Insight

Is Time Running Out for MPLS?

Comms365 Technical Director, Shaun Nicholls, discusses how, in the long term, it is expected that SD-WAN will replace MPLS and IPsec IPVPN.

In theory, low cost Software as a Service (SaaS) technologies open up innovation to even the smallest business. While Office 365 et al offer an affordable pay-as-you-go application model and essential mobile-enabled business agility, the cost of an underpinning Wide Area Network (WAN) that can deliver the performance users demand has restricted adoption for many multi-site Small Medium Enterprises (SMEs). In addition, the cost and complexity of traditional WAN solutions have deterred the Service Provider network from entering the market, further limiting SME options.

Yet rapid access to cloud-based solutions is becoming a prerequisite for any business wanting to compete. So what is the solution? Software-Defined Networking (SDN) technology provides both SMEs and Internet Service Providers (ISPs) with a lower Total Cost of Ownership (TCO) and an equivalent and enhanced capability when compared to traditional WAN technologies such as MPLS.

In many ways the past decade has seen a fundamental levelling of the technology playing field. The shift towards cloud-based applications has provided even the smallest business with access to high quality, affordable solutions that were previously the preserve of enterprises.
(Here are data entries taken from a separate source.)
-- ==== Sys2Proof/Tests/Slice0.lean ====
section
/-! SUPPORT. Tests of the model against the vectors of spec/95_test_vectors.md (each named in its comment),
words written out from spec/30_encoding.md, and for each statement a state that meets its hypotheses. -/

namespace Sys2Proof.Tests

open Sys2Proof Sys2Proof.Machine

-- Well-formedness: the one check refuses an ill-formed command (30_encoding.md R82)

theorem test_wellFormed_refuses_iota_24 : (Instr.iota 24).wellFormed = false := by decide
theorem test_wellFormed_refuses_round_31 : (Instr.round 31).wellFormed = false := by decide
theorem test_wellFormed_admits_the_last_round :
    (Instr.iota 23).wellFormed = true ∧ (Instr.round 23).wellFormed = true := by decide

-- Decoding: words written bit by bit, LEN RSV RND OP (30_encoding.md R81, R87), at least one a row

theorem test_decode_state_commands :
    decode 0b0000000000000000_000_00000_00000001#32 = .ok .init ∧
    decode 0b0000000000000000_000_00000_00000010#32 = .ok .loadState ∧
    decode 0b0000000000000000_000_00000_00000011#32 = .ok .readState := by decide

theorem test_decode_round_steps :
    decode 0b0000000000000000_000_00000_00010000#32 = .ok .theta ∧
    decode 0b0000000000000000_000_00000_00010001#32 = .ok .rho ∧
    decode 0b0000000000000000_000_00000_00010010#32 = .ok .pi ∧
    decode 0b0000000000000000_000_00000_00010011#32 = .ok .chi ∧
    decode 0b0000000000000000_000_10110_00010100#32 = .ok (.iota 22) := by decide

theorem test_decode_permutation :
    decode 0b0000000000000000_000_01001_00011000#32 = .ok (.round 9) ∧
    decode 0b0000000000000000_000_00000_00100000#32 = .ok .permute := by decide

theorem test_decode_sponge_and_hash :
    decode 0b0000000000000000_000_00000_00110000#32 = .ok .absorb ∧
    decode 0b1000000000000001_000_00000_01000000#32 = .ok (.squeeze 32769) ∧
    decode 0b0000000000000000_000_00000_01010000#32 = .ok .pad ∧
    decode 0b0000000000000000_000_00000_01100000#32 = .ok .hash := by decide

/-- EN-8, EN-9, EN-12: the encoder writes the listed words. -/
theorem test_encode_listed_words :
    encode (.iota 5) = 0x00000514 ∧ encode (.round 23) = 0x00001718 ∧
    encode (.squeeze 2184) = 0x08880040 ∧ encode (.squeeze 65535) = 0xFFFF0040 := by decide

/-- The host's numbering of a row's word; a word of more than 32 bits is no command. -/
theorem test_decodeTableWord :
    decodeTableWord 32 0x00000018 = some (.round 0) ∧ decodeTableWord 32 0x00000101 = none ∧
    decodeTableWord 40 0x20 = none := by decide

-- One step on small states

/-- The state, not halted, that holds `A` and to which the host sends `w` with `d`. -/
def sending (A : StateBits) (w : CmdWord) (d : Port) : State :=
  { State.reset with S := A, pending := [.transact ⟨w, d⟩] }

/-- The state, not halted, that holds `A` and in whose port `d` stands. -/
def holding (A : StateBits) (d : Port) : State := { State.reset with S := A, din := d }

/-- What a field of the next state is, `none` when a step answers none. -/
def afterStep {α : Type} (s : State) (f : State → α) : Option α :=
  match step s with
  | .next t => some (f t)
  | .fault _ => none
  | .refused _ => none

/-- The state with the lane registers given, in order, and 0 in the others. -/
def lanes (w : List Lane) : StateBits := ofBits 1600 (laneWordBits w)

/-- The lane registers of a state. -/
def laneList (A : StateBits) : List Lane := (List.range 25).map (laneReg A)

/-- `lanes-k` of 95_test_vectors.md. -/
def lanesK : StateBits := lanes ((List.range 25).map (BitVec.ofNat 64))

/-- INIT, corner cases of 40_state_commands.md R110: any state becomes all zero. -/
theorem test_init : afterStep (sending lanesK 0x00000001 .none) (fun t => (t.S, t.fcode)) = some (0, 0) := by
  decide +kernel

/-- LOAD_STATE, the example of 40_state_commands.md R111. -/
theorem test_loadState :
    afterStep (sending 1 0x00000002 (.bits (laneWordBits ((List.range 25).map (BitVec.ofNat 64)))))
      (fun t => laneList t.S) = some ((List.range 25).map (BitVec.ofNat 64)) := by decide +kernel

/-- READ_STATE, 40_state_commands.md R112: bit 70 of the state is element 70 of DOUT. -/
theorem test_readState :
    afterStep (sending (BitVec.ofNat 1600 (2 ^ 70)) 0x00000003 .none) (fun t => t.response) =
      some (some ⟨0, .bits (List.replicate 70 false ++ [true] ++ List.replicate 1529 false)⟩) := by
  decide +kernel

/-- TH-2: bit 63 of lane (2,3). -/
theorem test_theta_wraps :
    afterStep (sending (lanes (List.replicate 17 0 ++ [0x8000000000000000])) 0x00000010 .none)
      (fun t => laneList t.S) =
    some [0, 1, 0, 0x8000000000000000, 0, 0, 1, 0, 0x8000000000000000, 0, 0, 1, 0, 0x8000000000000000, 0,
      0, 1, 0x8000000000000000, 0x8000000000000000, 0, 0, 1, 0, 0x8000000000000000, 0] := by decide +kernel

/-- TH-1: a single bit at (0,0,0). -/
theorem test_theta_single_bit :
    afterStep (sending 1 0x00000010 .none) (fun t => laneList t.S) =
    some [1, 1, 0, 0, 2, 0, 1, 0, 0, 2, 0, 1, 0, 0, 2, 0, 1, 0, 0, 2, 0, 1, 0, 0, 2] := by decide +kernel

/-- RH-1: every lane 1. -/
theorem test_rho_offsets :
    afterStep (sending (lanes (List.replicate 25 1)) 0x00000011 .none) (fun t => laneList t.S) =
    some [0x0000000000000001, 0x0000000000000002, 0x4000000000000000, 0x0000000010000000, 0x0000000008000000,
      0x0000001000000000, 0x0000100000000000, 0x0000000000000040, 0x0080000000000000, 0x0000000000100000,
      0x0000000000000008, 0x0000000000000400, 0x0000080000000000, 0x0000000002000000, 0x0000008000000000,
      0x0000020000000000, 0x0000200000000000, 0x0000000000008000, 0x0000000000200000, 0x0000000000000100,
      0x0000000000040000, 0x0000000000000004, 0x2000000000000000, 0x0100000000000000, 0x0000000000004000] := by
  decide +kernel

/-- RH-2: lane (1,0), bit 63 wraps to bit 0. -/
theorem test_rho_wraps :
    afterStep (sending (lanes [0, 0x8000000000000000]) 0x00000011 .none) (fun t => lane t.S 1 0) = some 1 := by
  decide +kernel

/-- PI-2: lanes-k. -/
theorem test_pi_lanes :
    afterStep (sending lanesK 0x00000012 .none) (fun t => laneList t.S) =
    some [0x00, 0x06, 0x0C, 0x12, 0x18, 0x03, 0x09, 0x0A, 0x10, 0x16, 0x01, 0x07, 0x0D, 0x13, 0x14,
      0x04, 0x05, 0x0B, 0x11, 0x17, 0x02, 0x08, 0x0E, 0x0F, 0x15] := by decide +kernel

/-- CH-3: a mixed row. -/
theorem test_chi_row :
    afterStep (sending (lanes [0xF0F0F0F0F0F0F0F0, 0xFF00FF00FF00FF00, 0xFFFF0000FFFF0000]) 0x00000013 .none)
      (fun t => laneList t.S) =
    some ([0xF00FF0F0F00FF0F0, 0xFF00FF00FF00FF00, 0xFFFF0000FFFF0000, 0xF0F0F0F0F0F0F0F0, 0x0F000F000F000F00] ++
      List.replicate 20 0) := by decide +kernel

/-- IO-5: IOTA 5 on the all-one state. -/
theorem test_iota_on_ones :
    afterStep (sending (BitVec.allOnes 1600) 0x00000514 .none) (fun t => laneList t.S) =
    some (0xFFFFFFFF7FFFFFFE :: List.replicate 24 0xFFFFFFFFFFFFFFFF) := by decide +kernel

/-- RD-3: ROUND 5 on lanes-k. -/
theorem test_round_lanes :
    afterStep (sending lanesK 0x00000518 .none) (fun t => laneList t.S) =
    some [0x000018008000001B, 0x0000E00001800000, 0x00001800000CC000, 0x000000000180001A, 0x0000E000000CC000,
      0x00000001D0000080, 0x0003000002200000, 0x2000000000000083, 0x00030001D0000000, 0x2000000002200003,
      0x0000000026000012, 0x0000000000003A00, 0x0000000026380000, 0x0000000000003812, 0x0000000000380200,
      0x0000000178000C00, 0x000001F0000F0000, 0x0900000000000C00, 0x00000001780F0000, 0x090001F000000000,
      0x4000128000000003, 0x0B00280000000000, 0x0000128000000074, 0x40002A0000000003, 0x0B00000000000074] := by
  decide +kernel

/-- PERM-1: the permutation of the all-zero state. -/
theorem test_permute_zero :
    afterStep (sending 0 0x00000020 .none) (fun t => laneList t.S) =
    some [0xF1258F7940E1DDE7, 0x84D5CCF933C0478A, 0xD598261EA65AA9EE, 0xBD1547306F80494D, 0x8B284E056253D057,
      0xFF97A42D7F8E6FD4, 0x90FEE5A0A44647C4, 0x8C5BDA0CD6192E76, 0xAD30A6F71B19059C, 0x30935AB7D08FFC64,
      0xEB5AA93F2317D635, 0xA9A6E6260D712103, 0x81A57C16DBCF555F, 0x43B831CD0347C826, 0x01F22F1A11A5569F,
      0x05E5635A21D9AE61, 0x64BEFEF28CC970F2, 0x613670957BC46611, 0xB87C5A554FD00ECB, 0x8C3EE88A1CCF32C8,
      0x940C7922AE3A2614, 0x1841F924A2C509E4, 0x16F53526E70465C2, 0x75F644E97F30A13B, 0xEAF1FF7B5CECA249] := by
  decide +kernel

/-- AB-1: the padded block of the bytes 0..31 absorbed into the all-zero state, the block given as the 17
rate words of 95_test_vectors.md section 6. -/
theorem test_absorb_block :
    afterStep (sending 0 0x00000030 (.bits (laneWordBits
      ([0x0706050403020100, 0x0F0E0D0C0B0A0908, 0x1716151413121110, 0x1F1E1D1C1B1A1918, 1] ++
        List.replicate 11 0 ++ [0x8000000000000000])))) (fun t => (lane t.S 0 0, lane t.S 4 4)) =
    some (0xEB46A17F59AAE18A, 0xA972C4FAFBCEB8F6) := by decide +kernel

/-- SQ-3: 1152 bits from the all-zero state; the last 64 are lane (0,0) of PERM-1. -/
theorem test_squeeze_past_the_rate :
    afterStep (sending 0 0x04800040 .none) (fun t => (t.response, t.S)) =
    some (some ⟨0, .bits (List.replicate 1088 false ++ toBits 0xF1258F7940E1DDE7#64)⟩, 0) := by decide +kernel

/-- SQ-4: no bits. -/
theorem test_squeeze_nothing :
    afterStep (sending lanesK 0x00000040 .none) (fun t => t.response) = some (some ⟨0, .bits []⟩) := by
  decide +kernel

/-- SRC-1: the padded bytes 0..31. -/
theorem test_pad_32_bytes :
    afterStep (sending 5 0x00000050 (.bytes ((List.range 32).map (BitVec.ofNat 8)))) (fun t => (t.response, t.S)) =
    some (some ⟨0, .bytes ((List.range 32).map (BitVec.ofNat 8) ++ [1] ++ List.replicate 102 0 ++ [128])⟩, 5) := by
  decide +kernel

/-- 95_test_vectors.md section 5, n = 135: the two suffix bits share a byte. -/
theorem test_pad_135_bytes :
    padBytes (List.replicate 135 7) = List.replicate 135 7 ++ [0x81] := by decide +kernel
Add in the flexibility and agility delivered by increased mobile adoption that provides anytime, anywhere access to key solutions from Customer Relationship Management (CRM) to Skype for Business, Dropbox to Office 365, and businesses of any size can compete. In theory.

The reality is that many smaller multi-site businesses face one significant barrier to exploring and exploiting this new democratic technology era – the untenable cost of the underpinning Wide Area Network (WAN).

Effective exploitation of cloud-based solutions demands both greater bandwidth as well as minimal latency and excellent performance, yet high performing WAN technology is both prohibitively expensive and complex. For SMEs the high cost of Multi-Protocol Label Switching (MPLS) solutions infrastructure and the technical complexities of alternative solutions like Internet Protocol Security (IPsec) tunnels are proving significant barriers to truly exploiting the cloud’s potential.

Indeed, for many SMEs the options are limited by the market itself, with the high cost of providing and supporting these networking technologies proving a barrier to entry for the independent UK Internet (and Managed) Service Provider network that typically delivers solutions to the SME marketplace. The result is that organisations’ cost-effective access to this essential component of the end-to-end technology stack is fundamentally compromised.

Building Scale

Change is afoot, however. With even large corporates increasingly baulking at the cost, delay and complexity associated with upgrading vendor specific MPLS networks, attention is turning to a far more flexible and scalable alternative. Building on the proven Software Defined Networking (SDN) model, Software Defined Wide Area Networking (SD-WAN) can be layered seamlessly onto an existing WAN infrastructure to quickly and cost effectively deliver the bandwidth required.

This software based solution platform enables a transition from proprietary hardware devices to software defined networks that are programmable, agile and decoupled to keep pace with the demands of enterprise IT. While offering the same service class and quality already provided by technologies such as MPLS, SD-WAN opens the door to a lower cost, multi-vendor model that is both quicker and cheaper to deploy and gives end-users, network engineers and service providers the ability to adjust, optimise, automate and test WAN connections.

With global revenues expected to exceed $6bn in 2020, according to IDC, and Gartner predicting that 30% of enterprises will use SD-WAN products in all their branches by 2019, this is clearly a technology with serious potential – and one that ISPs, MSPs and SMEs need to consider.

One of the most compelling aspects of this software defined model is that it puts network control in the hands of the business for the first time. Rather than relying on the expensive network service provider to manage network traffic, an organisation’s IT team can use SD-WAN’s centralised management tools to add lines, manage traffic and move applications in and out of the cloud as required. IT Managers can rapidly gain control over both critical and non-critical application traffic streams and prioritise performance in line with business change.

The more advanced SD-WAN solution also enables organisations to aggregate any redundant back-up connections and dynamically optimise application performance. There is no need for an expensive engineering resource – the entire process can be managed by an existing in-house software guru. Indeed, the shift away from hardware to a software defined model also significantly reduces on-going costs by upwards of 40-50% – including third party engineering resources, expensive MPLS access circuits and dedicated proprietary hardware.

It may be too early to say MPLS is dead; but by reducing complexity, facilitating fast deployment and enabling centralised control, SD-WAN is an increasingly compelling overlay and eventual replacement alternative solution that is set to unleash the potential of the cloud for businesses of every size.